When dissolved in water, iron(III) chloride undergoes hydrolysis and gives off heat in an exothermic reaction. The resulting brown, acidic, and corrosive solution is used as a coagulant in sewage treatment and drinking water production, and as an etchant for copper-based metals in printed circuit boards. Anhydrous iron(III) chloride is a fairly strong Lewis acid, and it is used as a catalyst in organic synthesis.
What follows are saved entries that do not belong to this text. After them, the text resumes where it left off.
-- ==== Sys2Proof/Machine/Operands.lean ====
section
/-!
DEFINITION. The operand forms: immediates, the address of a memory operand, register ranges, the key operand
(spec/30_encoding.md R91, R92; spec/20_memory.md R64, R69; spec/42_skips.md R166; spec/46_timers_input.md R251).
-/

namespace Sys2Proof.Machine

/-- `zext_16(NNN)` (R91). -/
def zextAddr (nnn : Addr12) : Word := nnn.zeroExtend 16

/-- The one addressing mode, `I + k`, an exact sum (R64). -/
def State.effAddr (s : State) (k : Nat) : Nat := s.i.toNat + k

/-- The registers V0..VX, in increasing order: X is the last (R92). -/
def regRange (x : Reg) : List Reg := (List.finRange 16).take (x.val + 1)

/-- The decimal digits of a byte: hundreds, tens, ones (R213). -/
def bcdDigits (v : Byte) : List Byte :=
  [BitVec.ofNat 8 (v.toNat / 100), BitVec.ofNat 8 (v.toNat / 10 % 10), BitVec.ofNat 8 (v.toNat % 10)]

/-- `KEYS[k]` (R30). -/
def State.keyDown (s : State) (k : Fin 16) : Bool := s.keys.getLsbD k.val

/-- The key a register names: `none` where its value is 16 or more (R166). -/
def keyIndex (v : Byte) : Option (Fin 16) := if h : v.toNat < 16 then some ⟨v.toNat, h⟩ else none

/-- `min { k | KEYS[k] }`, or `none` where no key is down (R251). -/
def State.firstKey (s : State) : Option (Fin 16) := (List.finRange 16).find? fun k => s.keyDown k

/-- The address of glyph number v: `v * 5`, not masked (R212). -/
def glyphAddr (v : Byte) : Word := BitVec.ofNat 16 (v.toNat * 5)

/-- DT, the visible delay count: `DT_TICKS / K`, floor (R26, R250). -/
def State.delayCount (s : State) : Nat := s.dtTicks / s.cfg.k

/-- ST, the visible sound count: `ST_TICKS / K`, floor (R27). -/
def State.soundCount (s : State) : Nat := s.stTicks / s.cfg.k

/-- A duration of d frames in ticks: `d * K` (R310). -/
def State.frameTicks (s : State) (d : Byte) : Nat := d.toNat * s.cfg.k

end Sys2Proof.Machine
end

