-- ==== Sys2Proof/Machine/Dispatch.lean ====
section
/-!
DEFINITION. `execute(ins, w)` of spec/40_cycle.md R120: one arm per instruction.
-/

namespace Sys2Proof.Machine

def exec (i : Instr) (s : State) : Host.Outcome State Fault Refusal :=
  match i with
  | .cls => Sys2Proof.Machine.execCls s
  | .ret => Sys2Proof.Machine.execRet s
  | .sys nnn => Sys2Proof.Machine.execSys nnn s
  | .jp nnn => Sys2Proof.Machine.execJp nnn s
  | .call nnn => Sys2Proof.Machine.execCall nnn s
  | .seVxNn x nn => Sys2Proof.Machine.execSeVxNn x nn s
  | .sneVxNn x nn => Sys2Proof.Machine.execSneVxNn x nn s
  | .seVxVy x y => Sys2Proof.Machine.execSeVxVy x y s
  | .ldVxNn x nn => Sys2Proof.Machine.execLdVxNn x nn s
  | .addVxNn x nn => Sys2Proof.Machine.execAddVxNn x nn s
  | .ldVxVy x y => Sys2Proof.Machine.execLdVxVy x y s
  | .or x y => Sys2Proof.Machine.execOr x y s
  | .and x y => Sys2Proof.Machine.execAnd x y s
  | .xor x y => Sys2Proof.Machine.execXor x y s
  | .addVxVy x y => Sys2Proof.Machine.execAddVxVy x y s
  | .sub x y => Sys2Proof.Machine.execSub x y s
  | .shr x y => Sys2Proof.Machine.execShr x y s
  | .subn x y => Sys2Proof.Machine.execSubn x y s
  | .shl x y => Sys2Proof.Machine.execShl x y s
  | .sneVxVy x y => Sys2Proof.Machine.execSneVxVy x y s
  | .ldI nnn => Sys2Proof.Machine.execLdI nnn s
  | .jpV0 nnn => Sys2Proof.Machine.execJpV0 nnn s
  | .rnd x nn => Sys2Proof.Machine.execRnd x nn s
  | .drw x y n => Sys2Proof.Machine.execDrw x y n s
  | .skp x => Sys2Proof.Machine.execSkp x s
  | .sknp x => Sys2Proof.Machine.execSknp x s
  | .ldVxDt x => Sys2Proof.Machine.execLdVxDt x s
  | .ldVxK x => Sys2Proof.Machine.execLdVxK x s
  | .ldDtVx x => Sys2Proof.Machine.execLdDtVx x s
  | .ldStVx x => Sys2Proof.Machine.execLdStVx x s
  | .addIVx x => Sys2Proof.Machine.execAddIVx x s
  | .ldFVx x => Sys2Proof.Machine.execLdFVx x s
  | .ldBVx x => Sys2Proof.Machine.execLdBVx x s
  | .ldMemVx x => Sys2Proof.Machine.execLdMemVx x s
  | .ldVxMem x => Sys2Proof.Machine.execLdVxMem x s

end Sys2Proof.Machine
end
Chemical and physical properties

Iron(III) chloride has a relatively low melting point and boils at around 315 °C. The vapour consists of the dimer Fe2Cl6 (compare aluminium chloride) which increasingly dissociates into the monomeric FeCl3 (D3h point group molecular symmetry) at higher temperature, in competition with its reversible decomposition to give iron(II) chloride and chlorine gas.[1]


Iron(III) chloride is a moderately strong Lewis acid, forming adducts with Lewis bases such as triphenylphosphine oxide, e.g. FeCl3(OPPh3)2 where Ph = phenyl.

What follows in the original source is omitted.